— MATERIAL SUPPLIED —
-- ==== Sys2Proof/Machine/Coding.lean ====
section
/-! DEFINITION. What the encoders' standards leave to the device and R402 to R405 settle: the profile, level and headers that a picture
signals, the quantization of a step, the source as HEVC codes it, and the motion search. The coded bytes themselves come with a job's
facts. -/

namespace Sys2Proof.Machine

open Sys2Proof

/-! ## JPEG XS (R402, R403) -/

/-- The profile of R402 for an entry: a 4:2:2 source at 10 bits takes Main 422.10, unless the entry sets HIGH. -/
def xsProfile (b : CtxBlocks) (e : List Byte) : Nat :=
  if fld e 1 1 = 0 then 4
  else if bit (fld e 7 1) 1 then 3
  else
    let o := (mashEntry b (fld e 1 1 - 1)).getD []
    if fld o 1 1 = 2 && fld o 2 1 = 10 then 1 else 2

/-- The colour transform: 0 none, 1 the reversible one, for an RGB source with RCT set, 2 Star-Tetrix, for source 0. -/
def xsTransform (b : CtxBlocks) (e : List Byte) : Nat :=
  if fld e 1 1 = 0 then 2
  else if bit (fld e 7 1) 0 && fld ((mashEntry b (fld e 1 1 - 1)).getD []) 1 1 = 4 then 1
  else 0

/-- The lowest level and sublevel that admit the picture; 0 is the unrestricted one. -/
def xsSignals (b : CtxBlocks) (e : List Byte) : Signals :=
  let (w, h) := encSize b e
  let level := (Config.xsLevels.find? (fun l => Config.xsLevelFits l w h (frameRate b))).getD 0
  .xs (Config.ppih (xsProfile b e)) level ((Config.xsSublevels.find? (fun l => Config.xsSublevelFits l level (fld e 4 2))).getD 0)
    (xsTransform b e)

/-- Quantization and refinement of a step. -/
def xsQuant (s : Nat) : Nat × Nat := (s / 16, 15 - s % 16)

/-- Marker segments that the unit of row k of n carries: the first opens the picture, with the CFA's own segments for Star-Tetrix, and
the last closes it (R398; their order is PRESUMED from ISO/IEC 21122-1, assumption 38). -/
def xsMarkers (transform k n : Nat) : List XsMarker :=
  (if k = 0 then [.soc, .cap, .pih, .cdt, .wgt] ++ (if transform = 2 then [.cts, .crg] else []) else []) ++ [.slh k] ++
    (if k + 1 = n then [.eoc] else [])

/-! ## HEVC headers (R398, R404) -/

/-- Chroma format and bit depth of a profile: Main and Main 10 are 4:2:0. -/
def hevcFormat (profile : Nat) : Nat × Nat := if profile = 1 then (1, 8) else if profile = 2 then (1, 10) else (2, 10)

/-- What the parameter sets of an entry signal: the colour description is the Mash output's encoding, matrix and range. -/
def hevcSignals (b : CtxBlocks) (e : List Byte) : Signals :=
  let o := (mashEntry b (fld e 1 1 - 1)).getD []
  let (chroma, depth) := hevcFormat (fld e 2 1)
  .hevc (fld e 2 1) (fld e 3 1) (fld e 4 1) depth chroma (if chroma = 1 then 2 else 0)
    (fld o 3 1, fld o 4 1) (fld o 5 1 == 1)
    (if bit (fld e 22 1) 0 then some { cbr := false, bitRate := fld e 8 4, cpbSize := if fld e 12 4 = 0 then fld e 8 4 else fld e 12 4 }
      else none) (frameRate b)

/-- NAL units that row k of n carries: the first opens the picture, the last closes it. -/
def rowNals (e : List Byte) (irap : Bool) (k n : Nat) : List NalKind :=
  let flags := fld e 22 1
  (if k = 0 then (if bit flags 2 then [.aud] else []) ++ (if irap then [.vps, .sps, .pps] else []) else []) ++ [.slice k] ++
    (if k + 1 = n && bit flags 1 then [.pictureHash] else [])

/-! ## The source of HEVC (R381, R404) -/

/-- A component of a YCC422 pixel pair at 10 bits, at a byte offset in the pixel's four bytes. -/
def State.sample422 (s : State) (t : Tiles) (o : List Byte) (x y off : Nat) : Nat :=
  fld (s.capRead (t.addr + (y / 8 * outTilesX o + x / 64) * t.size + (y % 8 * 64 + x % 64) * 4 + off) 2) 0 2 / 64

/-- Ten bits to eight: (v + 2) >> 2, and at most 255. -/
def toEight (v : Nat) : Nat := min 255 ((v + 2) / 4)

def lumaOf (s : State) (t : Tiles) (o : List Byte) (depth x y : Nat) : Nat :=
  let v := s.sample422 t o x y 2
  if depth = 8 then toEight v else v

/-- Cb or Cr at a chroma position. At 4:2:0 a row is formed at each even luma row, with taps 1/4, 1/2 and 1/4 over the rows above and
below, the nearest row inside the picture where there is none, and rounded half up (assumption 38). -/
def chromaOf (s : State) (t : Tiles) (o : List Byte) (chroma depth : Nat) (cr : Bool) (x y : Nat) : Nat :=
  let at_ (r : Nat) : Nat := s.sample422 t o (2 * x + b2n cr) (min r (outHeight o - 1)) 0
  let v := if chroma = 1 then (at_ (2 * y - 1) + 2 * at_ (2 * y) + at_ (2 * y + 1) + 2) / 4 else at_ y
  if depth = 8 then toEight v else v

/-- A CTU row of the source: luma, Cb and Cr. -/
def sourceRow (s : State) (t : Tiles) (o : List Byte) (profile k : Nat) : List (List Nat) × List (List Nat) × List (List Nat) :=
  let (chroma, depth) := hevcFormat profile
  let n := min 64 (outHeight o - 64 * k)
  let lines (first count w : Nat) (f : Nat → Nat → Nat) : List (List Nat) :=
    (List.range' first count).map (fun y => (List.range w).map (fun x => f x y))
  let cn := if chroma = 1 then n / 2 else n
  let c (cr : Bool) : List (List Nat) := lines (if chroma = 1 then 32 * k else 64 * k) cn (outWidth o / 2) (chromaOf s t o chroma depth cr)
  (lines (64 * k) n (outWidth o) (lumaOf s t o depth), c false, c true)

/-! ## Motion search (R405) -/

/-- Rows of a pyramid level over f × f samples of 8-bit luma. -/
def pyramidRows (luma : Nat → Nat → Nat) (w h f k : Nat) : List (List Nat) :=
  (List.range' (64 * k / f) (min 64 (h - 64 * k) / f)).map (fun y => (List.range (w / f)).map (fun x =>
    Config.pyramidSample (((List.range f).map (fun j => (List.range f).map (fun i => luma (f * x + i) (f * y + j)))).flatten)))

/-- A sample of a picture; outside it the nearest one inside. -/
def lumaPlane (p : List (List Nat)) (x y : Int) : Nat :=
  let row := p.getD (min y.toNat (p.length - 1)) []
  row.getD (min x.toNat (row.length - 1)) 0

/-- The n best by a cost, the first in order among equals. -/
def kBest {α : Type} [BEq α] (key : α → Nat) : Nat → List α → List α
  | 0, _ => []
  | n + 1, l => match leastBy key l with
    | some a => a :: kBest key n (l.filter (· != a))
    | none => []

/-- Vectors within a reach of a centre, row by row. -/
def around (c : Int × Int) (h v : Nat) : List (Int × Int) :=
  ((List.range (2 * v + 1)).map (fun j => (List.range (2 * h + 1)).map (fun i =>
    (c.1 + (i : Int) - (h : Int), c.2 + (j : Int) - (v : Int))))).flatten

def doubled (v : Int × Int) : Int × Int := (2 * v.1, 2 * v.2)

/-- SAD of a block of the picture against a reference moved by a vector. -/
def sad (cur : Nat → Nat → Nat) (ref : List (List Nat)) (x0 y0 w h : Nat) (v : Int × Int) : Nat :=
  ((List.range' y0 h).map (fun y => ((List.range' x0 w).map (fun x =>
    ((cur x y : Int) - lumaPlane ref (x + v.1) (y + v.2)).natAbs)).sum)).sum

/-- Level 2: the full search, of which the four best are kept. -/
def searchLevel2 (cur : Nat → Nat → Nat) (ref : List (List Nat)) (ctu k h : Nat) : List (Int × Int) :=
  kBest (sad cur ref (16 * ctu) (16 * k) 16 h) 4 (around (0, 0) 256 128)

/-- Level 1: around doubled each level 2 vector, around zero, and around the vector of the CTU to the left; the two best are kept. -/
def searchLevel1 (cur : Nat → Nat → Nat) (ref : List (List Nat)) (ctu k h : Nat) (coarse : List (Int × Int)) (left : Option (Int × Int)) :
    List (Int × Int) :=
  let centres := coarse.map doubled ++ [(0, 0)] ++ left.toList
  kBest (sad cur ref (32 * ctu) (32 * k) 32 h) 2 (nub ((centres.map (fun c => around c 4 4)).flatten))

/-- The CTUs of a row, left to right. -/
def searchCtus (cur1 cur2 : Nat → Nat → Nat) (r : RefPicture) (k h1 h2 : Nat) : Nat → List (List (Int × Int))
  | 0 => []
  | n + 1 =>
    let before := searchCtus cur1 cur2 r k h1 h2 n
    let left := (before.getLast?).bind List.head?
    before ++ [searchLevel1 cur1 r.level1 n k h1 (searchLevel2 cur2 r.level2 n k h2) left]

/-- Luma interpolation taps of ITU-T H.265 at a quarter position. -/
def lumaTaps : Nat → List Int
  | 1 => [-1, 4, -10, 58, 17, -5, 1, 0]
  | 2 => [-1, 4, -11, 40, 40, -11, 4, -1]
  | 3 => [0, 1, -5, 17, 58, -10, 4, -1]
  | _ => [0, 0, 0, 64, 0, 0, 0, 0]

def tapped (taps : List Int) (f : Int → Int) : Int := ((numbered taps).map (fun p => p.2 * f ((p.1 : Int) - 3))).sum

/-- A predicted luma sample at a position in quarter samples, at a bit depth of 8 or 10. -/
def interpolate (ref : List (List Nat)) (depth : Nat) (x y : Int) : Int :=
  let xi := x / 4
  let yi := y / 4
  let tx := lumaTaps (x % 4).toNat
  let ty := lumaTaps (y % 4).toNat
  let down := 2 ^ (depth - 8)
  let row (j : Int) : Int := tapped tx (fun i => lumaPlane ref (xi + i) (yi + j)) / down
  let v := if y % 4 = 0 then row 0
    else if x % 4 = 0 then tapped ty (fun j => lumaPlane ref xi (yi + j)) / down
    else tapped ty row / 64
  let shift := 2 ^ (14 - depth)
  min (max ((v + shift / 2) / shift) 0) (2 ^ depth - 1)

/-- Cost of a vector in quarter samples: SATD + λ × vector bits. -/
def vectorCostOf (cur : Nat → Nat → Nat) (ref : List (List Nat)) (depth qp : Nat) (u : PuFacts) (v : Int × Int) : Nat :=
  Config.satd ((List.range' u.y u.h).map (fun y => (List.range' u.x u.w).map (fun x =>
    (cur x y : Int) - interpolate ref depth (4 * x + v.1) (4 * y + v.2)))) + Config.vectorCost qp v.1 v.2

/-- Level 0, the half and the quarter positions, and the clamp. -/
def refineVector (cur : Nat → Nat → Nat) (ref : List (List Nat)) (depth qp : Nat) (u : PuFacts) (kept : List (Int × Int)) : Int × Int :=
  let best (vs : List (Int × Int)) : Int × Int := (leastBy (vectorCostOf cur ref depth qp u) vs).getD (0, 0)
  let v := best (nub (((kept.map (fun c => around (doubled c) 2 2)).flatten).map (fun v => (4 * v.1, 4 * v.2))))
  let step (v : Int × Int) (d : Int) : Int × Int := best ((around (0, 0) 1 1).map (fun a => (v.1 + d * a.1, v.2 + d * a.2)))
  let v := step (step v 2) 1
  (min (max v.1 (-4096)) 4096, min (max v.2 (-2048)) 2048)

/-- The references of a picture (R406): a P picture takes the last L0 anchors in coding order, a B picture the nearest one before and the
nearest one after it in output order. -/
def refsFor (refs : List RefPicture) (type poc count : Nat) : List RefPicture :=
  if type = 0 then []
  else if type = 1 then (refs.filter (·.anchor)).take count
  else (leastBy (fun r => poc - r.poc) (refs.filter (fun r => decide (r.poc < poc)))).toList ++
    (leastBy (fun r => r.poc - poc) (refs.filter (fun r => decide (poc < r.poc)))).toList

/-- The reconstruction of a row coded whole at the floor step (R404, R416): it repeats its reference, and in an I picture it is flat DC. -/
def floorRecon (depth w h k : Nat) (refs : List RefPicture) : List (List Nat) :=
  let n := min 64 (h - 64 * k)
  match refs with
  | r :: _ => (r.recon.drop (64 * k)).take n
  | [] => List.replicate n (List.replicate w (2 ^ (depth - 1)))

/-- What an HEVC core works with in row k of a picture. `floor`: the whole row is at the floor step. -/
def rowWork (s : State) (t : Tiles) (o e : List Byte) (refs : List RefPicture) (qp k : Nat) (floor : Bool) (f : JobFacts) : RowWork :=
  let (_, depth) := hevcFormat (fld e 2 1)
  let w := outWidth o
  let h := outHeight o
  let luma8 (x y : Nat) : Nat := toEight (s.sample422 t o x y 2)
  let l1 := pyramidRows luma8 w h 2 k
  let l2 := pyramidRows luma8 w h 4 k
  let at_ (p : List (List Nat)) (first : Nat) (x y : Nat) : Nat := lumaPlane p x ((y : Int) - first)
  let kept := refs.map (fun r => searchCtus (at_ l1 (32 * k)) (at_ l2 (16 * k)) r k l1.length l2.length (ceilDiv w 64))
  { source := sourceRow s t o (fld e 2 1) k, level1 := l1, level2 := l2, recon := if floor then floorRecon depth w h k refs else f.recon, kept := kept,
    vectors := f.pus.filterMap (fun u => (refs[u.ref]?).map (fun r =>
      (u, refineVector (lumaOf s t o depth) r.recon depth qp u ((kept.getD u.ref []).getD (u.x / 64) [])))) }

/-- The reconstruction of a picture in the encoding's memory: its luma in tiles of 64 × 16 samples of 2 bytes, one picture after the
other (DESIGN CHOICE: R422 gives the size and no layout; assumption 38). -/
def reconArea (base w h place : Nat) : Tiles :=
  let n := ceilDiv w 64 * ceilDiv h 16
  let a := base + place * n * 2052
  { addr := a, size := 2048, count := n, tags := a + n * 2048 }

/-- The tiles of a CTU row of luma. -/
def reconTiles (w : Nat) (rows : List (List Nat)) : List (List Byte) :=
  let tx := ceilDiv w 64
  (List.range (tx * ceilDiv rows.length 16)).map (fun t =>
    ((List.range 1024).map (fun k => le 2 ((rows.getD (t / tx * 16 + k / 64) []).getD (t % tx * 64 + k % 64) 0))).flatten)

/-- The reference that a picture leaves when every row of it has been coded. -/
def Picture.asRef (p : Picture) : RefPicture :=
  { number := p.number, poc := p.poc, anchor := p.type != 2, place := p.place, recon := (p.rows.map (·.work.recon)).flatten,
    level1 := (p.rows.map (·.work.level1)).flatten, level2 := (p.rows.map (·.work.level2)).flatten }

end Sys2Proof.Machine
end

— TASK PROMPT —
The listing above holds a line with "let level := (Config.xsLevels.find?" and a line with "def xsQuant (s". Print the stretch from the first through the second, exactly and alone.

— ANSWER SPACE —
  let level := (Config.xsLevels.find? (fun l => Config.xsLevelFits l w h (frameRate b))).getD 0
  .xs (Config.ppih (xsProfile b e)) level ((Config.xsSublevels.find? (fun l => Config.xsSublevelFits l level (fld e 4 2))).getD 0)
    (xsTransform b e)

/-- Quantization and refinement of a step. -/
def xsQuant (s : Nat) : Nat × Nat := (s / 16, 15 - s % 16)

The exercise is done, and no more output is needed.